第381章 一轻局(2/2)
陈春秋倒是说了句公道话,“地市接收的多是管理责任和维稳压力,没有匹配的资源,咱们觉得这是厚礼,人家把这些厂当包袱,这和直接给他们建厂提供工作岗位可不一样啊。”
夏宝珠点头,“这是实际问题,越到基层接盘能力和意愿就越弱,矛盾也就出来了,就是苦了咱们褚组长了,好好养一段时间吧。”
这老陈终于说了几句良心话。
坦白说,前两年的局势下中央下放部属企业其实是一步好棋,这些重点企业规模大、技术先进、事关国计民生,对于省里来说是妥妥的优质资产。
但省里有了好的,就要甩走些次等的,自己倒是吐故纳新了,直接不给人家配套资源裸放下去了,谁能说不是累赘?
夏宝珠听到他俩将话题扯二轻厂问题上,自然而然接话,“是啊,二轻厂就更复杂了。
去年秋交会听浙省的同志说,他们革委在考虑成立下属一轻局,先把国营的、计划的、影响国计民生的大头稳住。”
褚顺峰眼神闪了闪,“这会不会被批走老路子?”
“我当时也是这样质疑的。
不过他们也说了,他们的第一轻工业局是三结合领导班子,积极响应革委号召。
主要还是为了将省内所有一轻厂的资源调配、业务指导、质量标准抓起来,集中力量协同劳动部门规范五七工的管理,缓解尖锐矛盾。”
咳咳,后面的当然都是她的建议。
去年秋交会上,浙省确实有业务员提过一嘴,但这事儿应该是夭折了。
听说他们有同志提倡直接恢复省轻工业厅建制,这两年是比运动前期安稳多了,但这一步确实跨太猛了。
她最近左思右想,要想成立这种“专业局”,打着政治旗号保驾护航是少不了的。
一是核心领导班子还是要三结合;二是要缩小存在感,先抓主要矛盾搞个一轻局,次要矛盾二轻局先放放。
每回为了她自己的一亩三分地也算是在九曲桥上散步了,都是弯路。
可她要是再不搞鬼,这“散、乱、断”的现状迟早会蔓延到出口车间,那她白折腾四年了。
就怕到时候翁、曹两位领导愿意出手保创汇都来不及了。
况且这里面涉及几万职工的饭碗,这年头的老百姓有哪个是没有苦衷的?
见褚顺峰若有所思的样子,夏宝珠没再添柴,火候差不多够了,轻工厂面临的问题是最严峻的,他只能自救。

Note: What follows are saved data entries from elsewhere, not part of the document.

/-- R161 to R164, R166: shuffles by lane; the `k`-th active lane takes the value of the `k`-th lane that is active and in the mask, or
zero; shuffle by lane and sub-element, where element j is the furrow's element number C's element j, modulo 32 n; and permutes
within a lane, by control bytes, nibbles, and a table of 16 nibbles in an x-register. -/
def Obligations.LaneMoves : Prop :=
  (
    ∀ (f : Args) (s : State), Readable s f.operands →
      let w := fmtBits f.fmt
      let sg := fmtSigned f.fmt
      let b := s.src sg w f.b
      let act := s.active f.guard
      let c := s.own w f.c
      Completes (.shflIdx f) s (Writes s f.a act fun i =>
          let x := fromLane s b ((c i).v % 32)
          wide64 sg w ⟨x.v, x.p || (c i).p⟩)
      ∧ ∀ k : BitVec 11, f.c = .imm k → k.toNat < 32 →
          Completes (.shflUp f) s (Writes s f.a act fun i => wide64 sg w (fromLane s b (if i < k.toNat then i else i - k.toNat)))
          ∧ Completes (.shflDown f) s (Writes s f.a act fun i => wide64 sg w (fromLane s b (if 31 < i + k.toNat then i else i + k.toNat)))
          ∧ Completes (.shflXor f) s (Writes s f.a act fun i => wide64 sg w (fromLane s b (i ^^^ k.toNat))))
  ∧ (
    ∀ (f : Args) (s : State) (m : BitVec 4), Readable s f.operands → f.c = .mask m →
      let w := fmtBits f.fmt
      let sg := fmtSigned f.fmt
      let act := s.active f.guard
      let picked := (List.range 32).filter fun i => act.getLsbD i && (s.mask m.toNat).getLsbD i
      Completes (.compact f) s (Writes s f.a act fun i =>
        wide64 sg w (match picked[countBits i act.getLsbD]? with | some p => s.src sg w f.b p | none => ⟨0, false⟩)))
  ∧ (
    ∀ (f : Args) (s : State), Readable s f.operands →
      let w := vecWidth f
      let e := fmtBits f.fmt
      let n := w / e
      let c := s.src false w f.c
      let q := fun i j => subElem (c i).v e j % (32 * n)
      let from_ := fun k => fromLane s (s.src false w f.b) (k / n)
      Completes (.shfe f) s (Writes s f.a (s.active f.guard) fun i =>
        wide64 false w ⟨packElems e ((List.range n).map fun j => subElem (from_ (q i j)).v e (q i j % n)),
          (c i).p || (List.range n).any fun j => (from_ (q i j)).p⟩))
  ∧ (
    ∀ (f : Args) (s : State), Readable s f.operands →
      let act := s.active f.guard
      let b := s.src false 64 f.b
      let c := s.src false 64 f.c
      let byte := fun (x k : Nat) => x / 256 ^ k % 256
      let nib := fun (x k : Nat) => x / 16 ^ k % 16
      Completes (.permB f) s (Writes s f.a act fun i =>
          ⟨packElems 8 ((List.range 8).map fun j =>
            let k := byte (c i).v j
            let x := byte (b i).v (k % 8)
            if k.testBit 4 then 0 else if k.testBit 5 then 0xFF else if k.testBit 3 then (if 128 ≤ x then 0xFF else 0) else x),
           (b i).p || (c i).p⟩)
      ∧ Completes (.permN f) s (Writes s f.a act fun i =>
          ⟨packElems 4 ((List.range 16).map fun j => nib (b i).v (nib (c i).v j)), (b i).p || (c i).p⟩)
      ∧ (∀ n : BitVec 6, f.c = .xreg n 0 0 → Completes (.lut f) s (Writes s f.a act fun i =>
          let w := (firstWidth [f.a, f.b]).getD 64
          let b := s.src false w f.b i
          wide64 false w ⟨packElems 4 ((List.range (w / 4)).map fun j => nib (s.x n.toNat).toNat (nib b.v j)), b.p || s.xp n.toNat⟩)))

/-! ### The P frame -/

/-- R119, R120: each P half has the effect of the S instruction it stands for, on its own operands: integer, float, and with an
immediate, whose shift counts lie below 32; the packed halves, at 64 bits.
THE MODEL'S CHOICE: that a packed half of another width is ILLEGAL at its issue is the model's reading (log entry 52). -/
def Obligations.PHalves : Prop :=
  (
    (∀ p ∈ ([(.pAddI16, 24, fun a b => a + b), (.pAddI32, 26, fun a b => a + b), (.pAddI64, 28, fun a b => a + b),
        (.pSubI32, 26, fun a b => a - b), (.pSubI64, 28, fun a b => a - b), (.pMulI32, 26, fun a b => a * b)] :
        List ((PArgs → Instr) × BitVec 5 × (Int → Int → Int))),
      ∀ (h : PArgs) (s : State), let f := h.asArgs p.2.1
        Readable s f.operands → Completes (p.1 h) s (Writes s f.a (s.active f.guard) fun i =>
          let d := s.src true f.w f.b i
          let v := s.src true f.w f.c i
          wide64 true f.w ⟨wrap f.w (p.2.2 (toSigned f.w d.v) (toSigned f.w v.v)), d.p || v.p⟩))
    ∧ (∀ p ∈ ([(.pAndN64, fun a b => a && b), (.pOrN64, fun a b => a || b), (.pXorN64, fun a b => a != b)] :
        List ((PArgs → Instr) × (Bool → Bool → Bool))),
      ∀ (h : PArgs) (s : State), let f := h.asArgs 29
        Readable s f.operands → Completes (p.1 h) s (Writes s f.a (s.active f.guard) fun i =>
          let d := s.src false 64 f.b i
          let v := s.src false 64 f.c i
          ⟨bitsNat 64 fun j => p.2 (d.v.testBit j) (v.v.testBit j), d.p || v.p⟩))
    ∧ (∀ p ∈ ([(.pMovN8, 23), (.pMovN16, 25), (.pMovN32, 27), (.pMovN64, 29)] : List ((PArgs → Instr) × BitVec 5)),
      ∀ (h : PArgs) (s : State), let f := h.asMove p.2
        Readable s f.operands → Completes (p.1 h) s (Writes s f.a (s.active f.guard) (s.src false f.w f.b)))
    ∧ (∀ (h : Bool) (g : BitVec 3) (s : State), Completes (.pNop h g) s (GoesOn s)))
  ∧ (
    ∀ (h : PImm) (s : State),
      (let f := h.asArgs 26
       Readable s f.operands → Completes (.pAddI32Imm h) s (Writes s f.a (s.active f.guard) fun i =>
          let d := s.src true 32 f.b i
          wide64 true 32 ⟨wrap 32 (toSigned 32 d.v + h.imm.toInt), d.p⟩))
      ∧ (let f := h.asArgs 27
         Readable s f.operands → h.imm.toNat < 32 →
          Completes (.pShlN32Imm h) s (Writes s f.a (s.active f.guard) fun i =>
            let d := s.src false 32 f.b i
            ⟨d.v * 2 ^ h.imm.toNat % 2 ^ 32, d.p⟩)
          ∧ Completes (.pShrN32Imm h) s (Writes s f.a (s.active f.guard) fun i =>
            let d := s.src false 32 f.b i
            ⟨d.v / 2 ^ h.imm.toNat, d.p⟩))
      ∧ (let f := h.asArgs 26
         Readable s f.operands → h.imm.toNat < 32 → Completes (.pSarI32Imm h) s (Writes s f.a (s.active f.guard) fun i =>
            let d := s.src true 32 f.b i
            wide64 true 32 ⟨wrap 32 (toSigned 32 d.v / 2 ^ h.imm.toNat), d.p⟩))
      ∧ (let f := h.asMove 26
         Readable s f.operands → Completes (.pMovI32Imm h) s (Writes s f.a (s.active f.guard) fun _ =>
            wide64 true 32 ⟨wrap 32 h.imm.toInt, false⟩)))
  ∧ (
    ∀ p ∈ ([(.pAddF32, 20, fAdd), (.pSubF32, 20, fun a b => fAdd a b.neg), (.pMulF32, 20, fMul), (.pMaxF32, 20, fMinMax false true),
        (.pMinF32, 20, fMinMax true true), (.pAddF64, 21, fAdd), (.pMulF64, 21, fMul)] : List ((PArgs → Instr) × BitVec 5 × (Machine.Num → Machine.Num → Machine.Num × Flags))),
      ∀ (h : PArgs) (s : State), let f := h.asArgs p.2.1
        FloatReady s f accFlt p.2.1 →
        Completes (p.1 h) s (FloatWrites s f p.2.1 [f.b, f.c] fun _ l => match l with | [a, b] => p.2.2 a b | _ => (canonNaN, 0)))
  ∧ (
    ∀ p ∈ ([(.pAddBf16, 19, fAdd), (.pMulBf16, 19, fMul), (.pAddF16, 18, fAdd), (.pMulF16, 18, fMul)] :
        List ((PArgs → Instr) × BitVec 5 × (Machine.Num → Machine.Num → Machine.Num × Flags))),
      ∀ (h : PArgs) (s : State), let f := h.asArgs p.2.1
        (h.dst.w = 3 → h.src.w = 3 → FloatReady s f accFlt p.2.1 →
          Completes (p.1 h) s (FloatWrites s f p.2.1 [f.b, f.c] fun _ l => match l with | [a, b] => p.2.2 a b | _ => (canonNaN, 0)))
        ∧ ((h.dst.w ≠ 3 ∨ h.src.w ≠ 3) → exec (p.1 h) s = s.takeFault { cause := .illegal }))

然而她低估了褚组长的谨慎,这老褚一直苟到了四月初都没吭声,被工人堵了好几回,虽说没再发生流血事件,但回回当出气筒被喷够呛。
次数多了夏宝珠就反应过来了,老同志的生存智慧妙啊。
他受了这么多气再提一轻局的话,哪怕是领导不同意,也不好再怪罪他。
临近春交会,夏宝珠没时间观察老褚同志漫长的苦肉计了。
去年美元与黄金脱钩导致布雷顿森林体系崩溃,西方世界进入长达十年的滞胀危机。
她等的时机也差不多到了。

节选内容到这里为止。